This is a letter related to an employment matter.

Out of an abundance of caution the letter was provided to the ICAC for information.

Labor successfully managed to force the government to release the letter from Chandler, who tendered his resignation in June and will finish in November.

All emails, texts and instant messages sent in the past eight months between then fair trading minister Eleni Petinos, her current and former staffers, former deputy premier John Barilaro and Chandler will also be released.

– from AAP

Updated at 17.42 EDT

More wet weather on way for NSW

New South Wales residents have been warned by the Bureau of Meteorology to expect fresh rains with flood warnings current.

Updated at 17.34 EDT

Good morning

And welcome to Thursday’s Guardian Australia live blog.

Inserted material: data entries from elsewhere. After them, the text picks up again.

-- ==== Sys2Proof/Machine/Render.lean ====
section
/-! DEFINITION. The vector exporter (spec/44_render.md): the checks, the document's bytes, the document stream port,
and RENDER. -/

namespace Sys2Proof.Machine

/-! ### Checks -/

/-- The ERR_INFO of INVALID_DIMENSION (R211): bit 0 when scale ≤ 0, bit 1 when padding < 0; 0 when both are legal. -/
def dimensionError (scale pad : Int) : Word :=
  (if scale ≤ 0 then 1#32 else 0#32) ||| (if pad < 0 then 2#32 else 0#32)

/-- The first Unset cell in row-major order (R216). -/
def firstUnset (m : ModuleMatrix) : Option (Fin 29 × Fin 29) :=
  allCells.find? fun p => (m.get p.1 p.2).val = .unset

/-- The ERR_INFO of MATRIX_INCOMPLETE (R216): {0x0000, r, c}. -/
def coordInfo (r c : Fin 29) : Word := 0#16 ++ BitVec.ofNat 8 r.val ++ BitVec.ofNat 8 c.val

/-! ### The document -/

/-- ASCII bytes of characters (R213). -/
def ascii (cs : List Char) : List Byte := cs.map fun c => BitVec.ofNat 8 c.toNat

/-- LF, 0x0A (R213). -/
def lf : Byte := 0x0A#8

/-- The digits of v, least significant first, in at most `fuel` digits. -/
def digitsRev : Nat → Nat → List Byte
  | 0, _ => []
  | fuel + 1, v =>
    BitVec.ofNat 8 (0x30 + v % 10) :: (if v / 10 = 0 then [] else digitsRev fuel (v / 10))

/-- `dec(v)` (R214): decimal digits, most significant first, no leading zeros; dec(0) is one digit. -/
def dec (v : Nat) : List Byte := (digitsRev (v + 1) v).reverse

/-- A space, a name, an equals sign and a value between double quotes (0x22), as R213 writes every attribute. -/
def attr (name : List Char) (value : List Byte) : List Byte :=
  ascii (' ' :: name) ++ [0x3D#8, 0x22#8] ++ value ++ [0x22#8]

/-- C = 29·s + 2·p (R212). -/
def canvas (s p : Nat) : Nat := 29 * s + 2 * p

/-- The SVG namespace (R213). -/
def svgNamespace : List Char :=
  ['h', 't', 't', 'p', ':', '/', '/', 'w', 'w', 'w', '.', 'w', '3', '.', 'o', 'r', 'g'] ++
  ['/', '2', '0', '0', '0', '/', 's', 'v', 'g']

/-- The header line (R213). -/
def docHeader (c : Nat) : List Byte :=
  ascii ['<', 's', 'v', 'g'] ++ attr ['x', 'm', 'l', 'n', 's'] (ascii svgNamespace) ++
  attr ['w', 'i', 'd', 't', 'h'] (dec c) ++ attr ['h', 'e', 'i', 'g', 'h', 't'] (dec c) ++
  attr ['v', 'i', 'e', 'w', 'B', 'o', 'x'] (ascii ['0', ' ', '0', ' '] ++ dec c ++ ascii [' '] ++ dec c) ++
  ascii ['>'] ++ [lf]

/-- A rectangle element with its position, its side and its fill (R213). -/
def rectLine (x y side : Nat) (fill : List Char) : List Byte :=
  ascii ['<', 'r', 'e', 'c', 't'] ++ attr ['x'] (dec x) ++ attr ['y'] (dec y) ++
  attr ['w', 'i', 'd', 't', 'h'] (dec side) ++ attr ['h', 'e', 'i', 'g', 'h', 't'] (dec side) ++
  attr ['f', 'i', 'l', 'l'] (ascii fill) ++ ascii ['/', '>'] ++ [lf]

/-- The background line (R213). -/
def docBackground (c : Nat) : List Byte := rectLine 0 0 c ['w', 'h', 'i', 't', 'e']

/-- rect(r, c) (R213): at x = p + c·s, y = p + r·s, side s. -/
def docRect (s p : Nat) (r c : Fin 29) : List Byte :=
  rectLine (p + c.val * s) (p + r.val * s) s ['b', 'l', 'a', 'c', 'k']

/-- The trailer line (R213). -/
def docTrailer : List Byte := ascii ['<', '/', 's', 'v', 'g', '>'] ++ [lf]

/-- The rectangle of a Dark cell, nothing for another (R215). -/
def cellRect (m : ModuleMatrix) (s p : Nat) (rc : Fin 29 × Fin 29) : List Byte :=
  if (m.get rc.1 rc.2).val = .dark then docRect s p rc.1 rc.2 else []

/-- `document(M, s, p)` (R213): header, background, one rectangle per Dark cell in row-major order (R215), trailer. -/
def document (m : ModuleMatrix) (s p : Nat) : List Byte :=
  docHeader (canvas s p) ++ docBackground (canvas s p) ++ allCells.flatMap (cellRect m s p) ++ docTrailer

/-! ### The document stream port (R217 to R220) -/

/-- The byte on the port with its marks (R217, R218); none when doc_valid = 0. -/
def State.docOffer (s : State) : Option DocByte :=
  match s.seq with
  | .stream p => some ⟨p.offered, decide (p.pos = 0), p.rest.isEmpty⟩
  | .init _ | .initFailed | .idle | .busy _ => none

/-- doc_valid (R217). -/
def State.docValid (s : State) : Bool := s.docOffer.isSome

/-- The core starts to offer a document (R221): its first byte with nothing transferred; an empty sequence of bytes,
which no document is, would end the command. -/
def State.startStream (s : State) (doc : List Byte) : State :=
  match doc with
  | [] => s.endCommand
  | b :: bs => { s with seq := .stream ⟨0, b, bs⟩ }

/-- The offered byte is transferred (R217, R220): OUT_COUNT counts it, and the next byte is offered, or the command
ends with the last (R221, R253). -/
def State.transfer (s : State) (p : RenderPos) : State :=
  { s with
    outCount := s.outCount + 1#32
    sent := ⟨p.offered, decide (p.pos = 0), p.rest.isEmpty⟩ :: s.sent
    seq :=
      match p.rest with
      | [] => .idle
      | b :: bs => .stream ⟨p.pos + 1, b, bs⟩ }

/-- A cycle of the sink (R217, R219): while streaming, doc_err fails the render with ERR_INFO = OUT_COUNT whatever
doc_ready is; else doc_ready transfers the byte; else the port holds. Outside a streaming render nothing happens. -/
def State.sinkCycle (s : State) (ready err : Bool) : State :=
  match s.seq with
  | .stream p =>
    if err then s.raise .ioFailure s.outCount
    else if ready then s.transfer p
    else s
  | .init _ | .initFailed | .idle | .busy _ => s

/-! ### RENDER -/

/-- RENDER without its first line (R221, R231 stage 4): the dimension check, the completeness check, then the
document is offered. -/
def State.renderStage (s : State) : State :=
  if dimensionError s.opScale s.opPad ≠ 0#32 then
    s.raise .invalidDimension (dimensionError s.opScale s.opPad)
  else
    match firstUnset s.matrix with
    | some (r, c) => s.raise .matrixIncomplete (coordInfo r c)
    | none => s.startStream (document s.matrix s.opScale.toNat s.opPad.toNat)

/-- RENDER (R221): OUT_COUNT <- 0, the checks, and the first byte of the document is on the port. The bytes leave in
later steps, one per transfer, each step asking the sink (spec/00_scope.md R11). -/
def execRender (s : State) : Host.Outcome State Fault Refusal :=
  .next (State.renderStage { s with outCount := 0#32 })

end Sys2Proof.Machine
end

Chinese ambassador to Australian Xiao Qian addressed the National Press Club yesterday with a surprisingly candid speech. Over the course of 90-minute address Xiao drew a line in the sand on Taiwan while indicating that a thawing in relations between China and Australia on trade relations may be possible – and the terms under which China would re-engage.

The speech will be expected to add to heightened tensions as Xiao made clear that China was intent on reunification between Taiwan and the mainland, saying it would use “all necessary means”. When asked what “all necessary means” meant, Xiao responded by saying: “Use your imagination.”

I’m Royce Kurmelovs, taking the blog through the day. With so much going on out there, it’s easy to miss stuff, so if you spot something happening in Australia and think it should be in the blog, you can find me on Twitter at @RoyceRk2 where my DMs are open.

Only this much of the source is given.